# Task brief:
Could you print every line from the first one of the records below through the line containing "inductive Refusal", with both included and nothing else?

# Provided data:
-- ==== Sys2Proof/Machine/State.lean ====
section
/-!
DEFINITION. The state of the package as plain data: every register, table, queue and memory the spec gives it
(INVENTORY.md, State), and the state right after reset.
-/

namespace Sys2Proof.Machine

open Sys2Proof

/-- A finite map: keys strictly rising, no entry equal to what an unlisted key reads as. -/
abbrev Map (α : Type) := List (Nat × α)

/-- Why the machine stops with a fault. The spec makes every fault it describes an exception that the machine takes
and goes on from, so this model stops with none. -/
inductive Fault
  /-- Raised by no meaning: every fault of the spec is taken as an exception (R333). Safe. -/
  | none
deriving DecidableEq, Repr

/-- Why the model has no meaning for a step. -/
inductive Refusal
  /-- The instruction with this mnemonic has no meaning yet. Raised by exec alone. Safe: the run stops. -/
  | notModelled (mnemonic : String)
deriving DecidableEq, Repr

/-- A value that may carry poison: its value, or the token of the fault it carries (R61, R68). -/
inductive PV (α : Type)
  | ok (a : α)
  | bad (tok : Word)
deriving DecidableEq, Repr

/-- The roles of a group (R125). -/
inductive Role
  | copy | vector | matrix
deriving DecidableEq, Repr

/-- One entry of a loop stack (R155). -/
structure LoopEntry where
  start : Nat
  last : Nat
  rem : Nat
deriving DecidableEq, Repr

/-- A thread: what R147, R155 and R341 give it, and its CRC signature (R354). -/
structure Thread where
  pc : Nat := 0
  meet : Option Nat := none
  repc : Option Nat := none
  remeet : Option Nat := none
  rdepth : Nat := 0
  trec : Nat := 0
  exited : Bool := false
  held : Bool := false
  released : Bool := false
  path : Nat := 0
  loops : List LoopEntry := []
  sig : DWord := BitVec.allOnes 64
deriving DecidableEq, Repr

/-- What a path waits for before its instruction issues again. -/
inductive Wait
  /-- nothing: the path is ready -/
  | none
  /-- the operation of a handle-table entry with this sequence number (R161, R162) -/
  | handle (entry : Nat) (seq : Nat)
  /-- a free handle-table entry (R160) -/
  | handleFree
  /-- the phase of a barrier's token, with the q-register that takes the status (R170, R173) -/
  | barrier (n phase epoch q : Nat)
  /-- a stage of a ring (R170) -/
  | ring (g stage : Nat) (empty : Bool)
  /-- a write to the monitored bytes, which last read as the value (R213) -/
  | monitor (seen : Nat)
  /-- a lease of the core's matrix engine; mlease then writes the count into its register (R255, R265) -/
  | lease (reg : Option (Nat × Nat))
  /-- the end of a kill or reclaim of a context, which answers the instruction (R52, R60) -/
  | quiet (cid : Nat)
  /-- the event under way on a context (R51) -/
  | context (cid : Nat)
  /-- accesses that used a translation in the process of being invalidated (R224) -/
  | translations
  /-- the copies of the group (R234) -/
  | copies
  /-- the footing work of the group to drain (R293) -/
  | footing
  /-- room in a queue (R226, R292, R296) -/
  | room
  /-- a free fault-queue entry (R222) -/
  | faultRoom
  /-- the locator of another team to settle (R178) -/
  | locator (save : Nat)
  /-- a commit (R355): at an overflow 0, at region 1, at exit 2 -/
  | twin (at_ : Nat)
  /-- a result on its way to this instruction: a texture, traversal or surface operation -/
  | result (id : Nat)
  /-- the team's copies and matrix loads to drain (R191) -/
  | drain
  /-- the operations accepted by a surface that sffree has made FREEING (R291) -/
  | freeing (sid : Nat)
  /-- a push of this path that waits in its core's vertical queue (R296) -/
  | pushed (id : Nat)
  /-- the fault under swap-out that the group holds already, beside which it holds no second one (R335) -/
  | second
  /-- a held fault: the path stands still until it is resolved (R333) -/
  | fault
deriving DecidableEq, Repr

/-- A path of a group (R144, R145): its ageing count and what it waits for. Its threads carry its number. -/
structure PathSt where
  age : Nat := 0
  wait : Wait := .none
  /-- 1024 sibling issues have passed (R145) -/
  due : Bool := false
  /-- the path's instruction has yielded, until its group issues again (R154) -/
  yielded : Bool := false
  /-- it could issue when its group chose a path last (R145) -/
  ready : Bool := false
  /-- the path's instruction has committed (R355) -/
  committed : Bool := false
  /-- the path waits in a barw that has arrived (R173) -/
  arrived : Bool := false
  /-- when the path began to wait at its instruction, in the order of its group; 0 where it has not (R359) -/
  since : Nat := 0
deriving DecidableEq, Repr

/-- A fault record (Table 19.2), with what its resolution needs (R338). -/
structure FaultRec where
  seq : Nat := 0
  code : Nat
  deferred : Bool := false
  cont : Bool := false
  held : Bool := false
  queued : Bool := false
  unrec : Bool := false
  terminal : Bool := false
  teamend : Bool := false
  copy1 : Bool := false
  group : Nat
  trapno : Nat := 0
  cid : Nat
  icn : Nat
  core : Nat
  pc : Nat := 0
  addr : Nat := 0
  token : Word := 0
  recN : Word := 0
  mask : Nat := 0
  save : Nat := 0
  arg : DWord := 0
  /-- the fault arose in the fetch of the first word (R338) -/
  firstFetch : Bool := false
  /-- length of the instruction as decoded at the fault (R338) -/
  len : Nat := 4
  /-- the fault-queue entry has been released (R224) -/
  released : Bool := false
  /-- the action of a resolution not yet applied (Table 19.3) -/
  action : Option Nat := Option.none
deriving DecidableEq, Repr

/-- The pixel registers of a lane (R65, Table 17.8). -/
structure PixelLane where
  x : Word := 0
  y : Word := 0
  sample : Word := 0
  cover : Word := 0
  u : Word := 0
  v : Word := 0
  prim : Word := 0
deriving DecidableEq, Repr

/-- What makes a group a pixel group (R302 to R304). -/
structure PixelInfo where
  lanes : List PixelLane := []
  ticket : Nat := 0
  tile : Nat := 0
  batch : Nat := 0
deriving DecidableEq, Repr

/-- A group of 32 threads, or the matrix thread as group 32 (R61, R333). -/
structure Group where
  num : Nat
  role : Role
  satellite : Bool := false
  pixel : Option PixelInfo := Option.none
  v : Map (PV Word) := []
  s : Map (PV DWord) := []
  p : Map (PV Bool) := []
  q : Map (PV Bool) := []
  /-- pending marks of R161 -/
  pend : List Nat := []
  fflags : BitVec 5 := 0
  gstat : Word := 0
  recN : Word := 0
  threads : List Thread := []
  paths : Map PathSt := []
  cur : Option Nat := Option.none
  /-- instructions retired since the team's last completed barrier phase (R142) -/
  urgent : Nat := 0
  /-- 4096 core clocks have passed without an issue (R141) -/
  starved : Bool := false
  /-- the recorded copy code, 0 for none (R229) -/
  copyCode : Nat := 0
  /-- the recorded report code, 0 for none (R57, R288) -/
  reportCode : Nat := 0
  /-- the report code was recorded before the copy code (R212) -/
  reportFirst : Bool := false
  /-- the copy code lost data in scratch or a stash window (R229) -/
  copyLost : Bool := false
  /-- the monitor: address and scope (R213) -/
  mon : Option (Nat × Scope) := Option.none
  /-- the fault redirected to a continuation (R335) -/
  redirected : Option FaultRec := Option.none
  /-- the fault under swap-out (R337) -/
  swapped : Option FaultRec := Option.none
  /-- the handle-table entry and sequence number of the thread's last matrix operation, and its progress (R258) -/
  lastOp : Option (Nat × Nat) := Option.none
  /-- the operations whose handles the group has waited for, by entry and sequence number (R263) -/
  awaited : List (Nat × Nat) := []
  progress : DWord := 0
  /-- mismatches of R356 at a TREC: the TREC and the count -/
  mismatch : Nat × Nat := (0, 0)
  /-- the region has been partly committed at an overflow (R356) -/
  partly : Bool := false
  /-- a yld has sent the group behind the others of its slot, until the slot issues again (R154) -/
  aside : Bool := false
  /-- while the group is diverged: a count of its issues, and how its lanes were divided into paths before, each up to a
  count, latest first (R72) -/
  clock : Nat := 0
  parts : List (Nat × List Nat) := []
  /-- while the group is diverged, the values that registers held before, latest first, each with the count at which it
  was overwritten (R72): by v- and p-register and lane; by s- and q-register, with the lanes that wrote -/
  pastV : Map (List (Nat × PV Word)) := []
  pastP : Map (List (Nat × PV Bool)) := []
  pastS : Map (List (Nat × List Nat × PV DWord)) := []
  pastQ : Map (List (Nat × List Nat × PV Bool)) := []
  /-- within one instruction, what its path reads of registers that other paths wrote (R72); empty between steps -/
  viewS : Map (PV DWord) := []
  viewQ : Map (PV Bool) := []
deriving DecidableEq, Repr

/-- A stash window (Table 10.4). -/
structure Window where
  base : Nat
  len : Nat
  soff : Nat
  mode : Nat
deriving DecidableEq, Repr

/-- A named barrier (Table 9.1). -/
structure Barrier where
  phase : Nat := 0
  epoch : Nat := 0
  valid : Bool := false
  count : Nat := 0
  pending : Nat := 0
  tx : Nat := 0
deriving DecidableEq, Repr

/-- A stage ring (Table 9.2): its depth and the FULL bits. -/
structure Ring where
  depth : Nat := 0
  full : Nat := 0
deriving DecidableEq, Repr

/-- A handle-table entry (R160, Table 8.4). Status 0x80 is not complete. -/
structure HandleEnt where
  kind : Nat
  seq : Nat
  status : Nat := 0x80
  code : Nat := 0
  /-- order of completion, for reuse (R160) -/
  doneAt : Nat := 0
  cancel : Bool := false
  /-- a token to raise at the first read (R269): the token and the address of the mst -/
  raise : Option (Word × Nat) := Option.none
  progress : DWord := 0
deriving DecidableEq, Repr

/-- A registered continuation (R342). -/
structure Cont where
  pc : Nat
  base : Nat
deriving DecidableEq, Repr

/-- A spawn record (R157): a target and the values of one lane's registers. -/
structure SpawnRec where
  /-- its place in spawn memory (Table 19.6) -/
  at_ : Nat := 0
  target : Nat
  vals : List (PV Word)
  /-- it has waited 2048 core clocks (R158) -/
  old : Bool := false
deriving DecidableEq, Repr

/-- A collective slot (R324). -/
structure ColSlot where
  tag : Nat
  size : Nat
  rank : Nat
  next : Nat := 0
deriving DecidableEq, Repr

/-- The residence states of Table 10.2. -/
inductive Loc
  | unbound | resident | saving | saved | restoring | ended
deriving DecidableEq, Repr

/-- A bind record (Table 7.6). -/
structure Bind where
  cmd : Nat := 0
  result : Nat := 0
  cid : Nat := 0
  icn : Nat := 0
  ticket : Nat := 0
  tx : Nat := 0
  ty : Nat := 0
  tz : Nat := 0
  vregBase : Nat := 0
  barBase : Nat := 0
  scrBase : Nat := 0
  staBase : Nat := 0
  gslot : Nat := 0
  mslot : Nat := 0
  save : Nat := 0
  /-- the reserved bytes and bits, 0 when they are zero -/
  reserved : Nat := 0
deriving DecidableEq, Repr

/-- A kernel header (Table 1.18), entries as absolute addresses. -/
structure Hdr where
  flags : Nat := 0
  /-- the matrix role is present: the offset of its entry is not 0 (R39) -/
  matrix : Bool := false
  copyEntry : Nat := 0
  vecEntry : Nat := 0
  matEntry : Nat := 0
  copyGroups : Nat := 0
  copyRegs : Nat := 0
  vecGroups : Nat := 0
  vecRegs : Nat := 0
  matRegs : Nat := 0
  scratchGr : Nat := 0
  stashGr : Nat := 0
  l1Gr : Nat := 0
  cls : Nat := 0
  barriers : Nat := 0
  rings : Nat := 0
  stages : Nat := 0
  records : Nat := 0
  live : Nat := 0
  satellites : Nat := 0
  scratchBytes : Nat := 0
  stashBytes : Nat := 0
deriving DecidableEq, Repr

/-- Where a checked access is performed. -/
inductive Place
  | scratch (team off : Nat)
  /-- valid words of a live window, or a write-back store -/
  | stash (off : Nat)
  /-- a load that first fills its line from where the line lies, in registration mode or not -/
  | stashFill (off : Nat) (line : Place) (coh : Bool)
  /-- a write-through store, and where it is performed -/
  | stashThrough (off : Nat) (p : Place)
  /-- an atomic that first writes the line back, and where it is performed -/
  | stashAtomic (off va : Nat) (p : Place)
  | normal (pa : Nat)
  | device (pa : Nat)
  | surface (sid off : Nat)
  | remote (dev pa : Nat)
deriving DecidableEq, Repr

# Task solution:
-- ==== Sys2Proof/Machine/State.lean ====
section
/-!
DEFINITION. The state of the package as plain data: every register, table, queue and memory the spec gives it
(INVENTORY.md, State), and the state right after reset.
-/

namespace Sys2Proof.Machine

open Sys2Proof

/-- A finite map: keys strictly rising, no entry equal to what an unlisted key reads as. -/
abbrev Map (α : Type) := List (Nat × α)

/-- Why the machine stops with a fault. The spec makes every fault it describes an exception that the machine takes
and goes on from, so this model stops with none. -/
inductive Fault
  /-- Raised by no meaning: every fault of the spec is taken as an exception (R333). Safe. -/
  | none
deriving DecidableEq, Repr

/-- Why the model has no meaning for a step. -/
inductive Refusal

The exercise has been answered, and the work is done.